One of the slightly tricky things to do is to turn the tabulated data in TAGS into usable graph data.
While you can just copy/paste data out of TAGS into a spreadsheet, it won’t actually generate a list of paired users having a conversation. It’ll give you a user, and a list of what they’ve said, which will include other users, but it doesn’t separate it out in a way that a graphing program will understand. We need paired users (otherwise known as ‘nodes) so that we can show and map relationships. Any other additional information will prevent the graphing software from properly generating a relationship.
We’re going to fix that here.
Create a useable CSV (Comma-separated variable) file.
- Go to your Tags Search
- Navigate to your ‘Archive’ tab of your TAGS search
- Go to the menu item: File>Download As> ‘CSV’
- Save the file somewhere convenient.
At this point, we are going to use a program called OpenRefine, available here. OpenRefine works using your browser, and can capture material from your Google account.

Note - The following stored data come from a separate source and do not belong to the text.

/-! ### Group.hold -/

@[simp] theorem Group.hold_id (g : Group) (a b : Nat) (r : List RegName) : (g.hold a b r).id = g.id := rfl
@[simp] theorem Group.hold_team (g : Group) (a b : Nat) (r : List RegName) : (g.hold a b r).team = g.team := rfl
@[simp] theorem Group.hold_grpidx (g : Group) (a b : Nat) (r : List RegName) : (g.hold a b r).grpidx = g.grpidx := rfl
@[simp] theorem Group.hold_slot (g : Group) (a b : Nat) (r : List RegName) : (g.hold a b r).slot = g.slot := rfl
@[simp] theorem Group.hold_slotIdx (g : Group) (a b : Nat) (r : List RegName) : (g.hold a b r).slotIdx = g.slotIdx := rfl
@[simp] theorem Group.hold_width (g : Group) (a b : Nat) (r : List RegName) : (g.hold a b r).width = g.width := rfl
@[simp] theorem Group.hold_v (g : Group) (a b : Nat) (r : List RegName) : (g.hold a b r).v = g.v := rfl
@[simp] theorem Group.hold_s (g : Group) (a b : Nat) (r : List RegName) : (g.hold a b r).s = g.s := rfl
@[simp] theorem Group.hold_m (g : Group) (a b : Nat) (r : List RegName) : (g.hold a b r).m = g.m := rfl
@[simp] theorem Group.hold_j (g : Group) (a b : Nat) (r : List RegName) : (g.hold a b r).j = g.j := rfl
@[simp] theorem Group.hold_k (g : Group) (a b : Nat) (r : List RegName) : (g.hold a b r).k = g.k := rfl
@[simp] theorem Group.hold_lanes (g : Group) (a b : Nat) (r : List RegName) : (g.hold a b r).lanes = g.lanes := rfl
@[simp] theorem Group.hold_seg (g : Group) (a b : Nat) (r : List RegName) : (g.hold a b r).seg = g.seg := rfl
@[simp] theorem Group.hold_fst (g : Group) (a b : Nat) (r : List RegName) : (g.hold a b r).fst = g.fst := rfl
@[simp] theorem Group.hold_sbchk (g : Group) (a b : Nat) (r : List RegName) : (g.hold a b r).sbchk = g.sbchk := rfl
@[simp] theorem Group.hold_xcause (g : Group) (a b : Nat) (r : List RegName) : (g.hold a b r).xcause = g.xcause := rfl
@[simp] theorem Group.hold_xpc (g : Group) (a b : Nat) (r : List RegName) : (g.hold a b r).xpc = g.xpc := rfl
@[simp] theorem Group.hold_xval (g : Group) (a b : Nat) (r : List RegName) : (g.hold a b r).xval = g.xval := rfl
@[simp] theorem Group.hold_xmask (g : Group) (a b : Nat) (r : List RegName) : (g.hold a b r).xmask = g.xmask := rfl
@[simp] theorem Group.hold_inh (g : Group) (a b : Nat) (r : List RegName) : (g.hold a b r).inh = g.inh := rfl
@[simp] theorem Group.hold_hlanes (g : Group) (a b : Nat) (r : List RegName) : (g.hold a b r).hlanes = g.hlanes := rfl
@[simp] theorem Group.hold_wakeReason (g : Group) (a b : Nat) (r : List RegName) : (g.hold a b r).wakeReason = g.wakeReason := rfl
@[simp] theorem Group.hold_wakeGated (g : Group) (a b : Nat) (r : List RegName) : (g.hold a b r).wakeGated = g.wakeGated := rfl
@[simp] theorem Group.hold_starve (g : Group) (a b : Nat) (r : List RegName) : (g.hold a b r).starve = g.starve := rfl
@[simp] theorem Group.hold_counters (g : Group) (a b : Nat) (r : List RegName) : (g.hold a b r).counters = g.counters := rfl
@[simp] theorem Group.hold_status (g : Group) (a b : Nat) (r : List RegName) : (g.hold a b r).status = g.status := rfl
@[simp] theorem Group.hold_seq (g : Group) (a b : Nat) (r : List RegName) : (g.hold a b r).seq = g.seq := rfl
@[simp] theorem Group.hold_episodes (g : Group) (a b : Nat) (r : List RegName) : (g.hold a b r).episodes = g.episodes := rfl
@[simp] theorem Group.hold_sleeps (g : Group) (a b : Nat) (r : List RegName) : (g.hold a b r).sleeps = g.sleeps := rfl
@[simp] theorem Group.hold_lease (g : Group) (a b : Nat) (r : List RegName) : (g.hold a b r).lease = g.lease := rfl
@[simp] theorem Group.hold_pend (g : Group) (a b : Nat) (r : List RegName) : (g.hold a b r).pend = g.pend := rfl
@[simp] theorem Group.hold_dist (g : Group) (a b : Nat) (r : List RegName) : (g.hold a b r).dist = g.dist := rfl
@[simp] theorem Group.hold_busy (g : Group) (a b : Nat) (r : List RegName) : (g.hold a b r).busy = g.busy := rfl
@[simp] theorem Group.hold_readyAt (g : Group) (a b : Nat) (r : List RegName) : (g.hold a b r).readyAt = g.readyAt := rfl
@[simp] theorem Group.hold_wait (g : Group) (a b : Nat) (r : List RegName) : (g.hold a b r).wait = g.wait := rfl
@[simp] theorem Group.hold_pendTraps (g : Group) (a b : Nat) (r : List RegName) : (g.hold a b r).pendTraps = g.pendTraps := rfl
@[simp] theorem Group.hold_fwOut (g : Group) (a b : Nat) (r : List RegName) : (g.hold a b r).fwOut = g.fwOut := rfl
@[simp] theorem Group.hold_begun (g : Group) (a b : Nat) (r : List RegName) : (g.hold a b r).begun = g.begun := rfl
@[simp] theorem Group.hold_fixedBy (g : Group) (a b : Nat) (r : List RegName) : (g.hold a b r).fixedBy = g.fixedBy := rfl
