/-! ## sbr -/

/-- The uniform branch at every value `c` of its condition: every running lane at its address moves, or none (R138). -/
theorem runSbr_spec (h : Issues s i x) {cond : W64 → Bool} {c : Bool} (he : exec i s = runSbr i e cond s)
    (hc : cond (x.g.scalarA e) = c) :
    (c = false → exec i s = .next { s with chip := (x.chip0 s).setGroup x.g })
    ∧ (c = true → (x.relative e).toNat % 4 = 0 →
      ∃ g, exec i s = .next { s with chip := (x.chip0 s).setGroup g } ∧ MovedTo g x.g x.here (x.relative e))
    ∧ (c = true → (x.relative e).toNat % 4 ≠ 0 → exec i s = .next (trapState s x 0x09 (x.relative e))) := by
  subst hc
  have stays : cond (x.g.scalarA e) = false → (!cond (x.g.scalarA e)) = true := fun hc => by rw [hc, Bool.not_false]
  have goes : cond (x.g.scalarA e) = true → ¬ (!cond (x.g.scalarA e)) = true := fun hc => by simp [hc]
  refine ⟨fun hc => ?_, fun hc ht => ⟨_, ?_, x.g.onLanes_movedTo x.here (x.relative e)⟩, fun hc ht => ?_⟩
  · exact he.trans (issueG_ok h _ _ (if_pos (stays hc)))
  · exact he.trans (issueG_ok h _ _ ((if_neg (goes hc)).trans (if_neg (not_not.2 ht))))
  · exact he.trans (issueG_trap h ((if_neg (goes hc)).trans (if_pos ht)))

theorem exec_sbrNz (e : Enc) (s : State) : exec (.sbrNz e) s = runSbr (.sbrNz e) e (· != 0#64) s := rfl

theorem exec_sbrZ (e : Enc) (s : State) : exec (.sbrZ e) s = runSbr (.sbrZ e) e (· == 0#64) s := rfl

/-- Settles O13: nop ends with its issue; br, jmp and ret are a transfer and no more; call is one with a link; the two sbr
are one branch at two conditions. -/
theorem controlTransfers : Obligations.ControlTransfers := by
  intro s x e b rel jump a
  refine ⟨fun h => issueOk_of h _, fun h => issueOk_of h _, ?_, call_traps, call_links, ?_⟩
  · intro p hp
    simp only [List.mem_cons, List.not_mem_nil, or_false] at hp
    rcases hp with rfl | rfl | rfl | rfl <;> exact fun h => transfers_of_transfer h rfl rfl
  · intro p hp
    simp only [List.mem_cons, List.not_mem_nil, or_false] at hp
    have nonzero : (a != 0#64) = decide (a ≠ 0#64) := Bool.eq_iff_iff.2 (by simp only [bne_iff_ne, decide_eq_true_iff])
    have zero : (a == 0#64) = decide (a = 0#64) := Bool.beq_eq_decide_eq a 0#64
    rcases hp with rfl | rfl
    · exact fun h => runSbr_spec h (exec_sbrNz e s) nonzero
    · exact fun h => runSbr_spec h (exec_sbrZ e s) zero

end Sys2Proof.Machine
end

section
/-! Words read as fields, bytes and bits: what the field, permute and counting instructions compute from one lane's words
(R118, R119). -/
namespace Sys2Proof.Machine
open Sys2Proof.Expect

/-! ## Fields -/

/-- The low word of a shifted double word (R119). -/
theorem setWidth_append_ushiftRight (a b : W32) (k : Nat) :
    ((a ++ b : W64) >>> k).setWidth 32 = BitVec.ofNat 32 ((a.toNat * 2 ^ 32 + b.toNat) / 2 ^ k) := by
  apply BitVec.eq_of_toNat_eq
  rw [BitVec.toNat_setWidth, BitVec.toNat_ushiftRight, BitVec.toNat_append, BitVec.toNat_ofNat,
    ← Nat.shiftLeft_add_eq_or_of_lt b.isLt, Nat.shiftLeft_eq, Nat.shiftRight_eq_div_pow]

theorem fieldPlace_eq (c imm : W32) : fieldPlace c imm = (fieldP c imm, fieldW c imm) := rfl

theorem fieldW_le (c imm : W32) : fieldW c imm ≤ 32 := by
  unfold fieldW
  split <;> omega

/-- A number less than 2^32 stands for the number 2^32 below it. -/
theorem ofNat_add_sub_two_pow {v w : Nat} (hw : w ≤ 32) :
    BitVec.ofNat 32 (v + 2 ^ 32 - 2 ^ w) = BitVec.ofInt 32 ((v : Int) - 2 ^ w) := by
  have le : 2 ^ w ≤ 2 ^ 32 := Nat.pow_le_pow_right (by decide) hw
  have cast : ((v + 2 ^ 32 - 2 ^ w : Nat) : Int) = (v : Int) - 2 ^ w + 2 ^ 32 := by
    rw [Nat.cast_sub (by omega)]
    push_cast
    ring
  rw [← BitVec.ofInt_natCast, cast, BitVec.ofInt_add]
  exact BitVec.add_zero _

theorem bfxOf_eq (signed : Bool) (a c imm : W32) :
    let p := fieldP c imm
    let w := fieldW c imm
    let v : Nat := a.toNat / 2 ^ p % 2 ^ w
    bfxOf signed a c imm = BitVec.ofInt 32 (if signed ∧ w ≠ 0 ∧ 2 ^ (w - 1) ≤ v then (v : Int) - 2 ^ w else v) := by
  intro p w v
  rw [apply_ite (BitVec.ofInt 32), BitVec.ofInt_natCast, ← ofNat_add_sub_two_pow (fieldW_le c imm)]
  rfl

/-- bfi takes the bits of the field from its second word (R119). -/
theorem getLsbD_bfiOf (a b c imm : W32) {k : Nat} (hk : k < 32) :
    (bfiOf a b c imm).getLsbD k =
      if fieldP c imm ≤ k ∧ k < fieldP c imm + fieldW c imm then b.getLsbD (k - fieldP c imm) else a.getLsbD k := by
  simp only [bfiOf, fieldPlace_eq]
  generalize fieldP c imm = p
  generalize fieldW c imm = w
  have mask : (BitVec.ofNat 32 ((2 ^ w - 1) * 2 ^ p)).getLsbD k = decide (p ≤ k ∧ k < p + w) := by
    rw [BitVec.getLsbD_ofNat, Nat.testBit_mul_two_pow, Nat.testBit_two_pow_sub_one]
    simp only [hk, decide_true, Bool.true_and, ← Bool.decide_and, decide_eq_decide]
    omega
  rw [BitVec.getLsbD_or, BitVec.getLsbD_and, BitVec.getLsbD_and, BitVec.getLsbD_not, BitVec.getLsbD_shiftLeft, mask]
  by_cases inside : p ≤ k ∧ k < p + w <;> simp [inside, hk]

/-! ## Bytes -/

theorem getElem?_bytesOfNat (n w i : Nat) :
    (bytesOfNat n w)[i]? = if i < n then some (BitVec.ofNat 8 (w / 256 ^ i)) else none := by
  induction n generalizing w i with
  | zero => rfl
  | succ n ih =>
    cases i with
    | zero => simp [bytesOfNat]
    | succ i => simp [bytesOfNat, ih, Nat.div_div_eq_div_mul, Nat.pow_succ']

theorem length_bytesOfNat (n w : Nat) : (bytesOfNat n w).length = n := by
  induction n generalizing w with
  | zero => rfl
  | succ n ih => rw [bytesOfNat, List.length_cons, ih]

/-- Byte i of a word. -/
theorem extractLsb'_byte (a : W32) (i : Nat) : a.extractLsb' (8 * i) 8 = BitVec.ofNat 8 (a.toNat / 256 ^ i) := by
  apply BitVec.eq_of_toNat_eq
  rw [BitVec.extractLsb'_toNat, BitVec.toNat_ofNat, Nat.shiftRight_eq_div_pow, Nat.pow_mul]

/-- Four bytes as a number are the word that they form. -/
theorem ofNat_leNat_four (b0 b1 b2 b3 : Byte) : BitVec.ofNat 32 (leNat [b0, b1, b2, b3]) = b3 ++ b2 ++ b1 ++ b0 := by
  apply BitVec.eq_of_toNat_eq
  simp only [leNat, BitVec.toNat_append, BitVec.toNat_ofNat]
  rw [← Nat.shiftLeft_add_eq_or_of_lt b0.isLt, ← Nat.shiftLeft_add_eq_or_of_lt b1.isLt,
    ← Nat.shiftLeft_add_eq_or_of_lt b2.isLt]
  omega

/-- The eight source bytes of perm (R119). -/
def permSource (a b : W32) (i : Nat) : Byte :=
  if i < 4 then a.extractLsb' (8 * i) 8 else b.extractLsb' (8 * (i - 4)) 8

theorem getD_leBytes_append (a b : W32) {i : Nat} (hi : i < 8) :
    (leBytes 4 a.toNat ++ leBytes 4 b.toNat)[i]?.getD 0#8 = permSource a b i := by
  rw [permSource, List.getElem?_append, length_bytesOfNat, getElem?_bytesOfNat, getElem?_bytesOfNat,
    extractLsb'_byte, extractLsb'_byte]
  split
  · rfl
  · rw [if_pos (show i - 4 < 4 by omega)]; rfl
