-- ==== Sys2Proof/Machine/Trace.lean ====
section
/-! DEFINITION. Traces (spec/00_scope.md rules R11, R12): the actions of an operation in order, with the values put on the
lines and sampled; the same for the block's single steps; and the frame symbols of spec/42_transactions.md rule R171. -/

namespace Sys2Proof.Machine

/-- One action of a trace, in the letters of R11: `C0 C1`, `D0 D1`, `W`, `S=b`. -/
inductive Event where
  | scl (v : Bool)
  | sda (v : Bool)
  | wait
  | sample (b : Bool)
  deriving DecidableEq, Repr

/-- The event an action is when it is performed in a state. -/
def eventOf (a : Act) (s : State) : Event :=
  match a with
  | .scl v => .scl v
  | .sda v => .sda (bitOf v s)
  | .wait => .wait
  | .sample => .sample (s.sdaOut && answerAt s 0)

/-- The trace of a script run from a state. -/
def traceOf : List Micro → State → List Event
  | [], _ => []
  | .act a :: r, s => eventOf a s :: traceOf r (perform (.act a) s)
  | .upd u :: r, s => traceOf r (perform (.upd u) s)

/-- The trace of an operation entered in a state (R12). -/
def instrTrace (i : Instr) (s : State) : List Event := traceOf (scriptOf s.finalNack i) (enter i s)

/-- What a trace shows without the values the environment supplied: the kinds of action and the output values (R175). -/
def skeleton (e : Event) : Event :=
  match e with
  | .sample _ => .sample false
  | e => e

/-- The action the block's next step performs. -/
def nextEvent (s : State) : Option Event :=
  if s.busy then
    match s.todo with
    | .act a :: _ => some (eventOf a s)
    | _ => none
  else none

/-- `k` steps of the block (R31). -/
def runBlock : Nat → State → State
  | 0, s => s
  | k + 1, s => runBlock k (blockStep s)

/-- The actions of `k` steps of the block, in order. -/
def blockTrace : Nat → State → List Event
  | 0, _ => []
  | k + 1, s => (nextEvent s).toList ++ blockTrace k (blockStep s)

/-! The pieces of a frame (R171), each as the trace its primitive has -/

/-- `S`, a start condition (R124). -/
def startTrace : List Event := [.sda false, .scl false]

/-- `P`, a stop condition (R125). -/
def stopTrace : List Event := [.scl false, .sda false, .scl true, .sda true]

/-- A written bit cell (R122), also `A` with 0 (R127) and `X` with 1 (R128). -/
def writeCell (x : Bool) : List Event := [.scl false, .wait, .sda x, .scl true, .wait]

/-- A read bit cell (R123), also the slot `r` (R126). -/
def readCell (b : Bool) : List Event := [.scl false, .sda true, .wait, .scl true, .wait, .sample b, .wait]

/-- `[b]`, a byte sent, most significant bit first (R150). -/
def writeByteTrace (b : Byte) : List Event := (List.range 8).flatMap fun j => writeCell (b.getLsbD (7 - j))

/-- Eight read cells, the samples from the `j`-th on (R151). -/
def readByteTrace (s : State) (j : Nat) : List Event := (List.range 8).flatMap fun m => readCell (answerAt s (j + m))

/-- The byte of eight samples from the `j`-th on: `{b7, b6, b5, b4, b3, b2, b1, b0}`, the first sample is bit 7 (R151). -/
def sampledByte (s : State) (j : Nat) : Byte :=
  BitVec.ofBool (answerAt s j) ++ BitVec.ofBool (answerAt s (j + 1)) ++ BitVec.ofBool (answerAt s (j + 2)) ++
    BitVec.ofBool (answerAt s (j + 3)) ++ BitVec.ofBool (answerAt s (j + 4)) ++ BitVec.ofBool (answerAt s (j + 5)) ++
    BitVec.ofBool (answerAt s (j + 6)) ++ BitVec.ofBool (answerAt s (j + 7))

/-- The slots of `n` payload bytes of a writing command: an acknowledge-read slot, then the byte (R162, R171). -/
def writeBlockTrace (s : State) (n : Nat) : List Event :=
  (List.range n).flatMap fun j => readCell (answerAt s j) ++ writeByteTrace (bufByte s (BitVec.ofNat 8 j))

/-- The slots of `n` bytes read, the first sample being number 1: an ack-write slot before every byte but the first
(R165, R171). -/
def readBlockTrace (s : State) (n : Nat) : List Event :=
  (List.range n).flatMap fun j =>
    (if j = 0 then [] else writeCell false) ++ readByteTrace s (1 + 8 * j)

/-- The state after `m` samples taken with the data line released, as far as samples change it (R67). -/
def sampled (m : Nat) (s : State) : State :=
  { s with
    smp := if m = 0 then s.smp else answerAt s (m - 1)
    envSda := if m = 0 then s.envSda else answerAt s (m - 1)
    answers := s.answers.drop m
    samples := s.samples + m }

/-- Whether some of the next `m` samples is 1. -/
def anySample (s : State) (m : Nat) : Bool := (List.range m).any (answerFrom s.answers s.samples)

/-- Whether a command begins with a start condition (R161, R164, R165), which clears NAK in its first step (R45). -/
def sendsStart : Instr → Bool
  | .write _ _ | .read _ _ | .writeBegin _ => true
  | .writeBlock _ | .writeEnd | .waitHalfPeriod | .writeBit _ | .readBit | .writeStart | .writeStop | .readAck
  | .writeAck | .writeNack | .writeByte _ | .readByte => false

/-- How many acknowledge-read slots of a command have ended after `j` of its steps: a slot is 7 actions; it is followed by a
byte of 40, and in `WRITE` and `READ` the first is preceded by the 42 actions of start and control byte (R161 to R165). -/
def slotsEnded (i : Instr) (j : Nat) : Nat :=
  match i with
  | .write _ n => min (n.toNat + 1) ((j - 2) / 47)
  | .read _ _ => if j < 49 then 0 else 1
  | .writeBlock n => min n.toNat ((j + 40) / 47)
  | .writeEnd => if j < 7 then 0 else 1
  | .writeBegin _ | .waitHalfPeriod | .writeBit _ | .readBit | .writeStart | .writeStop | .readAck | .writeAck
  | .writeNack | .writeByte _ | .readByte => 0

/-! Lengths (R170) -/

/-- 1 if `FINAL_NACK` and `n > 0`, else 0 (R170). -/
def nackExtra (fn : Bool) (n : Byte) : Nat := if fn && n != 0#8 then 1 else 0

/-- The number of actions of an operation (R170 and the table of R130). -/
def actionCount (fn : Bool) : Instr → Nat
  | .write _ n => 53 + 47 * n.toNat
  | .read _ n => 53 + 56 * n.toNat + 5 * (n.toNat - 1) + 5 * nackExtra fn n
  | .writeBegin _ => 42
  | .writeBlock n => 47 * n.toNat
  | .writeEnd => 11
  | .waitHalfPeriod => 1
  | .writeBit _ | .writeAck | .writeNack => 5
  | .readBit | .readAck => 7
  | .writeStart => 2
  | .writeStop => 4
  | .writeByte _ => 40
  | .readByte => 56

/-- The number of waits of an operation (R170, R130). -/
def waitCount (fn : Bool) : Instr → Nat
  | .write _ n => 19 + 19 * n.toNat
  | .read _ n => 19 + 24 * n.toNat + 2 * (n.toNat - 1) + 2 * nackExtra fn n
  | .writeBegin _ | .writeByte _ => 16
  | .writeBlock n => 19 * n.toNat
  | .writeEnd | .readBit | .readAck => 3
  | .waitHalfPeriod => 1
  | .writeBit _ | .writeAck | .writeNack => 2
  | .writeStart | .writeStop => 0
  | .readByte => 24

/-- The number of samples of an operation (R170, R130). -/
def sampleCount : Instr → Nat
  | .write _ n => n.toNat + 1
  | .read _ n => 1 + 8 * n.toNat
  | .writeBlock n => n.toNat
  | .writeEnd | .readBit | .readAck => 1
  | .readByte => 8
  | .writeBegin _ | .waitHalfPeriod | .writeBit _ | .writeAck | .writeNack | .writeStart | .writeStop
  | .writeByte _ => 0

/-- Clock pulses of a command that are bits (R170). -/
def bitPulses (fn : Bool) : Instr → Nat
  | .writeBegin _ => 8
  | .writeBlock n => 9 * n.toNat
  | .writeEnd => 1
  | .write _ n => 9 * (n.toNat + 1)
  | .read _ n => 9 + 8 * n.toNat + (n.toNat - 1) + nackExtra fn n
  | .waitHalfPeriod | .writeBit _ | .readBit | .writeStart | .writeStop | .readAck | .writeAck | .writeNack
  | .writeByte _ | .readByte => 0

/-- Clock pulses of a command that belong to its stop condition (R125: "not a data bit"). -/
def stopPulses : Instr → Nat
  | .write _ _ | .read _ _ | .writeEnd => 1
  | .writeBegin _ | .writeBlock _ | .waitHalfPeriod | .writeBit _ | .readBit | .writeStart | .writeStop | .readAck
  | .writeAck | .writeNack | .writeByte _ | .readByte => 0

/-- Loads from BUF of a command (R170). -/
def bufLoads : Instr → Nat
  | .write _ n | .writeBlock n => n.toNat
  | .read _ _ | .writeBegin _ | .writeEnd | .waitHalfPeriod | .writeBit _ | .readBit | .writeStart | .writeStop
  | .readAck | .writeAck | .writeNack | .writeByte _ | .readByte => 0

/-- Stores to BUF of a command (R170). -/
def bufStores : Instr → Nat
  | .read _ n => n.toNat
  | .write _ _ | .writeBlock _ | .writeBegin _ | .writeEnd | .waitHalfPeriod | .writeBit _ | .readBit | .writeStart
  | .writeStop | .readAck | .writeAck | .writeNack | .writeByte _ | .readByte => 0

end Sys2Proof.Machine
end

Once you’ve installed it, and loaded it up, you’ll find yourself with a new browser window:
Import your CSV into OpenRefine
- Go to ‘Create Project’.
- Select ‘This Computer’.
- Find and select the saved CSV file from above
- Click ‘Next’ — do not save the project just yet
- Once this has loaded, click the tab at the bottom to identify the file as a CSV file
- ‘Create project’
OpenRefine will be able to modify this project so that you can make use of the information in a graphing file.
Strip out unnecessary information
- From the ‘All’ column, click the drop down menu, “Reorder/Remove Columns”
- Drag all columns over to the right hand side, except “From_user” and “Text”
- From the “Text” column, select
Edit cells>Common transformations>To lowercase. - Then, from the “Text” column a second time, select
Edit column>Add column based on this column. - Then, in the window that pops up, name your column ‘target’ and replace the Expression text (it should just say ‘value’) with the following text:
filter(value.split(/[^a-z0-9-_@#]/),i,or(i.startsWith("#"),i.startsWith("@"))).join(",")
(For the curious, this is a ‘regex’, or regular expression logical statement, merged with OpenRefine’s internal markup system. It breaks down the components of the tweet into parts delimited into anything starting with # or @, thus grabbing all hashtags and usernames. It will only work on lowercase text, so if you’re having trouble, make sure you’ve converted your material properly in step 3.)
- From the “From_user” column, select
Edit column>Add column based on this column - Name your new column ‘source’ and add the following to the Expression box:
'@' + value
- Finally, reorder your columns again to get rid of “Text” and “From_user”.
Splitting, reconciling, exporting
- In our new column, ‘nodes’, select
Edit Cell> Split Multi-Valued Cells - Click ‘okay’ (The value in the dialogue box should simply be a comma)
- In ‘From_user’, select
Edit Cells> Fill Down - You now have a set of users on the left, and a list of hashtags and users that they messaged on the right. Export this as a new CSV file, and give it a different name from before.
You should now have a usable file. Hold on to it, and we’ll make use of it in the visualisation phase of the workshop.